Over 100 Lake Health District (LHD) employees have received their first dose of the COVID vaccine since it started being administered locally on Tuesday, Dec. 29. After three consecutive days of vaccinations on Dec. 29, 30 and 31, more health care workers will receive their first dose this Friday, Jan. 8 and next Friday, Jan. 15.
LHD Human Resources Dir. Rebecca Farr and LHD Employee Health Nurse and Infection Prevention Dir. Mesa Greenfield provided additional details about the vaccination process and next steps in Lake County.
All LHD employees have been offered the chance to receive the vaccine, as they fall into the category of health care personnel identified for the initial phase — deemed Phase 1a — of COVID vaccine distribution, Farr and Greenfield said. LHD employees are not required to receive the vaccine; it is simply offered as an option if they choose to take advantage of it.
While more than one COVID vaccine has been approved for emergency use in the US, they noted that Lake County will only be receiving the Moderna vaccine. This is partially because the Moderna vaccine does not require ultra-cold storage as is necessary for the Pfizer vaccine. Like the Pfizer though, it is administered in two doses. People must receive a second dose in order for the vaccine to be effective, timed one month after their first dose.
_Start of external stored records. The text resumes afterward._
theorem canon_blockLanded (s : State)  (hs : Canon s) : Canon (blockLanded s) := by
  unfold blockLanded
  repeat' (first
    | with_reducible assumption
    | ((fail_if_no_progress extract_lets +onlyGivenNames s_); first | (refine canon_cut (s := s_) ?_ (fun hc_ => ?_); (on_goal 2 => (try clear_value s_)); unfold s_) | (refine canon_cut (s := s_.s) ?_ (fun hc_ => ?_); (on_goal 2 => (try clear_value s_)); unfold s_) | (refine canon_cut (s := s_.1) ?_ (fun hc_ => ?_); (on_goal 2 => (try clear_value s_)); unfold s_) | (refine canon_cut (s := s_.2) ?_ (fun hc_ => ?_); (on_goal 2 => (try clear_value s_)); unfold s_) | (refine canon_cut (s := s_.2.s) ?_ (fun hc_ => ?_); (on_goal 2 => (try clear_value s_)); unfold s_) | (refine canon_cut (s := s_.2.2) ?_ (fun hc_ => ?_); (on_goal 2 => (try clear_value s_)); unfold s_) | (refine canon_cut (s := s_.2.2.s) ?_ (fun hc_ => ?_); (on_goal 2 => (try clear_value s_)); unfold s_) | (refine canon_cut (s := s_.1.s) ?_ (fun hc_ => ?_); (on_goal 2 => (try clear_value s_)); unfold s_) | (refine canon_cut (s := s_.1.a.s) ?_ (fun hc_ => ?_); (on_goal 2 => (try clear_value s_)); unfold s_) | (refine canon_cut (s := s_.a.s) ?_ (fun hc_ => ?_); (on_goal 2 => (try clear_value s_)); unfold s_) | (refine canon_cut (s := s_.2.a.s) ?_ (fun hc_ => ?_); (on_goal 2 => (try clear_value s_)); unfold s_) | skip)
    | with_reducible apply canon_loaderTaken
    | with_reducible apply canon_finishLoad
    | with_reducible apply canon_mem
    | with_reducible apply canon_hostMem
    | with_reducible apply canon_regs
    | with_reducible apply wf_mwrite
    | with_reducible apply wf_mset
    | with_reducible apply wf_mfill
    | with_reducible apply wf_filter
    | with_reducible apply rwf_rset
    | with_reducible apply rwf_filter
    | with_reducible apply wf_nil
    | with_reducible apply rwf_nil
    | with_reducible apply canon_foldl
    | with_reducible apply canon_foldl_s
    | with_reducible apply canon_foldl_1
    | with_reducible apply canon_foldl_2
    | with_reducible apply canon_foldl_2s
    | with_reducible apply canon_foldl_22
    | with_reducible apply canon_foldl_22s
    | with_reducible apply canon_foldl_A
    | with_reducible apply canon_foldl_as
    | with_reducible apply canon_foldl_das
    | with_reducible apply canon_foldl_2das
    | with_reducible apply canon_foldl_1as
    | dsimp only
    | (intro s_ hc_; beta_reduce)
    | intro _
    | split
    | (simp only [canon_mk_iff]; refine ⟨?_, ?_, ?_⟩)
    | ((fail_if_no_progress clear_value *); split)
    | dsimp +zetaDelta only)

theorem canon_resetRelease (s : State)  (hs : Canon s) : Canon (resetRelease s) := by
  unfold resetRelease
  repeat' (first
    | with_reducible assumption
    | ((fail_if_no_progress extract_lets +onlyGivenNames s_); first | (refine canon_cut (s := s_) ?_ (fun hc_ => ?_); (on_goal 2 => (try clear_value s_)); unfold s_) | skip)
    | with_reducible apply canon_report | with_reducible apply canon_reportUnnamed | with_reducible apply canon_setFld
    | with_reducible apply canon_mem | with_reducible apply canon_hostMem | with_reducible apply canon_regs | split
    | (simp only [canon_mk_iff]; refine ⟨?_, ?_, ?_⟩))

theorem canon_stage0 (off : Nat) (found : EccFound) (s : State)  (hs : Canon s) : Canon (stage0 off found s) := by
  unfold stage0
  repeat' (first
    | with_reducible assumption
    | ((fail_if_no_progress extract_lets +onlyGivenNames s_); first | (refine canon_cut (s := s_) ?_ (fun hc_ => ?_); (on_goal 2 => (try clear_value s_)); unfold s_) | (refine canon_cut (s := s_.s) ?_ (fun hc_ => ?_); (on_goal 2 => (try clear_value s_)); unfold s_) | (refine canon_cut (s := s_.1) ?_ (fun hc_ => ?_); (on_goal 2 => (try clear_value s_)); unfold s_) | (refine canon_cut (s := s_.2) ?_ (fun hc_ => ?_); (on_goal 2 => (try clear_value s_)); unfold s_) | (refine canon_cut (s := s_.2.s) ?_ (fun hc_ => ?_); (on_goal 2 => (try clear_value s_)); unfold s_) | (refine canon_cut (s := s_.2.2) ?_ (fun hc_ => ?_); (on_goal 2 => (try clear_value s_)); unfold s_) | (refine canon_cut (s := s_.2.2.s) ?_ (fun hc_ => ?_); (on_goal 2 => (try clear_value s_)); unfold s_) | (refine canon_cut (s := s_.1.s) ?_ (fun hc_ => ?_); (on_goal 2 => (try clear_value s_)); unfold s_) | (refine canon_cut (s := s_.1.a.s) ?_ (fun hc_ => ?_); (on_goal 2 => (try clear_value s_)); unfold s_) | (refine canon_cut (s := s_.a.s) ?_ (fun hc_ => ?_); (on_goal 2 => (try clear_value s_)); unfold s_) | (refine canon_cut (s := s_.2.a.s) ?_ (fun hc_ => ?_); (on_goal 2 => (try clear_value s_)); unfold s_) | skip)
    | with_reducible apply canon_setFld
    | with_reducible apply canon_flashFinds
    | with_reducible apply canon_measureImage
    | with_reducible apply canon_noteFailure
    | with_reducible apply canon_Applying_take
    | with_reducible refine canon_Applying_take_eq (by assumption) ?_ ?_
    | with_reducible apply canon_mem
    | with_reducible apply canon_hostMem
    | with_reducible apply canon_regs
    | with_reducible apply wf_mwrite
    | with_reducible apply wf_mset
    | with_reducible apply wf_mfill
    | with_reducible apply wf_filter
    | with_reducible apply rwf_rset
    | with_reducible apply rwf_filter
    | with_reducible apply wf_nil
    | with_reducible apply rwf_nil
    | with_reducible apply canon_foldl
    | with_reducible apply canon_foldl_s
    | with_reducible apply canon_foldl_1
    | with_reducible apply canon_foldl_2
    | with_reducible apply canon_foldl_2s
    | with_reducible apply canon_foldl_22
    | with_reducible apply canon_foldl_22s
    | with_reducible apply canon_foldl_A
    | with_reducible apply canon_foldl_as
    | with_reducible apply canon_foldl_das
    | with_reducible apply canon_foldl_2das
    | with_reducible apply canon_foldl_1as
    | dsimp only
    | (intro s_ hc_; beta_reduce)
    | intro _
    | split
    | (simp only [canon_mk_iff]; refine ⟨?_, ?_, ?_⟩)
    | ((fail_if_no_progress clear_value *); split)
    | dsimp +zetaDelta only)

theorem canon_startFirmware (s : State)  (hs : Canon s) : Canon (startFirmware s) := by
  unfold startFirmware
  repeat' (first
    | with_reducible assumption
    | ((fail_if_no_progress extract_lets +onlyGivenNames s_); first | (refine canon_cut (s := s_) ?_ (fun hc_ => ?_); (on_goal 2 => (try clear_value s_)); unfold s_) | skip)
    | with_reducible apply canon_nvmReports | with_reducible apply canon_setFld | with_reducible apply canon_reportUnnamed
    | with_reducible apply canon_startLoader | dsimp only | split)

theorem canon_startReports (s : State) (p : StartResult)  (hs : Canon s) : Canon (startReports s p) := by
  unfold startReports
  repeat' (first
    | with_reducible assumption
    | ((fail_if_no_progress extract_lets +onlyGivenNames s_); (refine canon_cut (s := s_) ?_ (fun hc_ => ?_); (on_goal 2 => (try clear_value s_)); unfold s_))
    | with_reducible apply canon_report | with_reducible apply canon_foldl | (intro s_ hc_; beta_reduce) | intro _ | split)

theorem canon_startClock (s : State)  (hs : Canon s) : Canon (startClock s) := by
  unfold startClock
  repeat' (first
    | with_reducible assumption
    | ((fail_if_no_progress extract_lets +onlyGivenNames s_); first | (refine canon_cut (s := s_) ?_ (fun hc_ => ?_); (on_goal 2 => (try clear_value s_)); unfold s_) | skip)
    | with_reducible apply canon_recomputeSus | with_reducible apply canon_setRails | with_reducible apply canon_setFld
    | with_reducible apply canon_mem | with_reducible apply canon_hostMem | with_reducible apply canon_regs
    | (simp only [canon_mk_iff]; refine ⟨?_, ?_, ?_⟩))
According to a Moderna Emergency Use Authorization (EUA) fact sheet provided by LHD, “The Moderna COVID-19 Vaccine is an unapproved vaccine that may prevent COVID-19. There is no FDA-approved vaccine to prevent COVID-19 … The EUA is supported by a Secretary of Health and Human Services (HHS) declaration that circumstances exist to justify the emergency use of drugs and biological products during the COVID-19 pandemic.”
Acute nursing staff and clinical nurses are the first to have a shot at receiving the vaccine. Rhonda Penaloza, C.N.A, was the first in Lake County to receive the vaccine. Farr and Greenfield agreed that Penaloza may not have realized she would be the first, as her place in line was simply based on the time slot she selected.
While Greenfield has not yet been vaccinated herself, she has administered each and every one of Lake County’s vaccine doses thus far. The vaccine is given by intramuscular injection in a patient’s deltoid, she said.
Each vial of vaccine contains 11 doses, and a vial is only good for six hours after it is opened. For that reason especially, LHD has been careful to schedule people accordingly, so that no doses of the vaccine are wasted. When a health care worker elects to receive the vaccine, their appointment to receive a second dose is scheduled as soon as they receive the first shot. There is only a little leeway in when the second shot can be given.
Side effects that have been reported with the Moderna COVID-19 Vaccine include injection site reactions like pain, tenderness and swelling of the lymph nodes in the same arm of the injection, swelling (hardness), and redness. General side effects may include fatigue, headache, muscle pain, joint pain, chills, nausea and vomiting, and fever.
Greenfield said thus far, the 110 people who have received the vaccine have reported only mild side-effects, mostly related to injection-site pain.
While Greenfield is solely responsible for injecting healthcare workers with the vaccine, she is not alone in the process. LHD’s Human Resources department has been assisting and LHD Emergency Medical Services personnel stand by to monitor each individual for at least 15 minutes after they receive the vaccine to be sure they don’t exhibit an allergic reaction.
“OHA’s equity-focused Vaccine Advisory Committee will be informing the next phases of vaccine distribution beyond Phase 1a to include critical workers, people with underlying health conditions and those older than 65. The general population isn’t expected to be eligible for vaccination until sometime in spring 2021,” the Oregon Health Authority website details.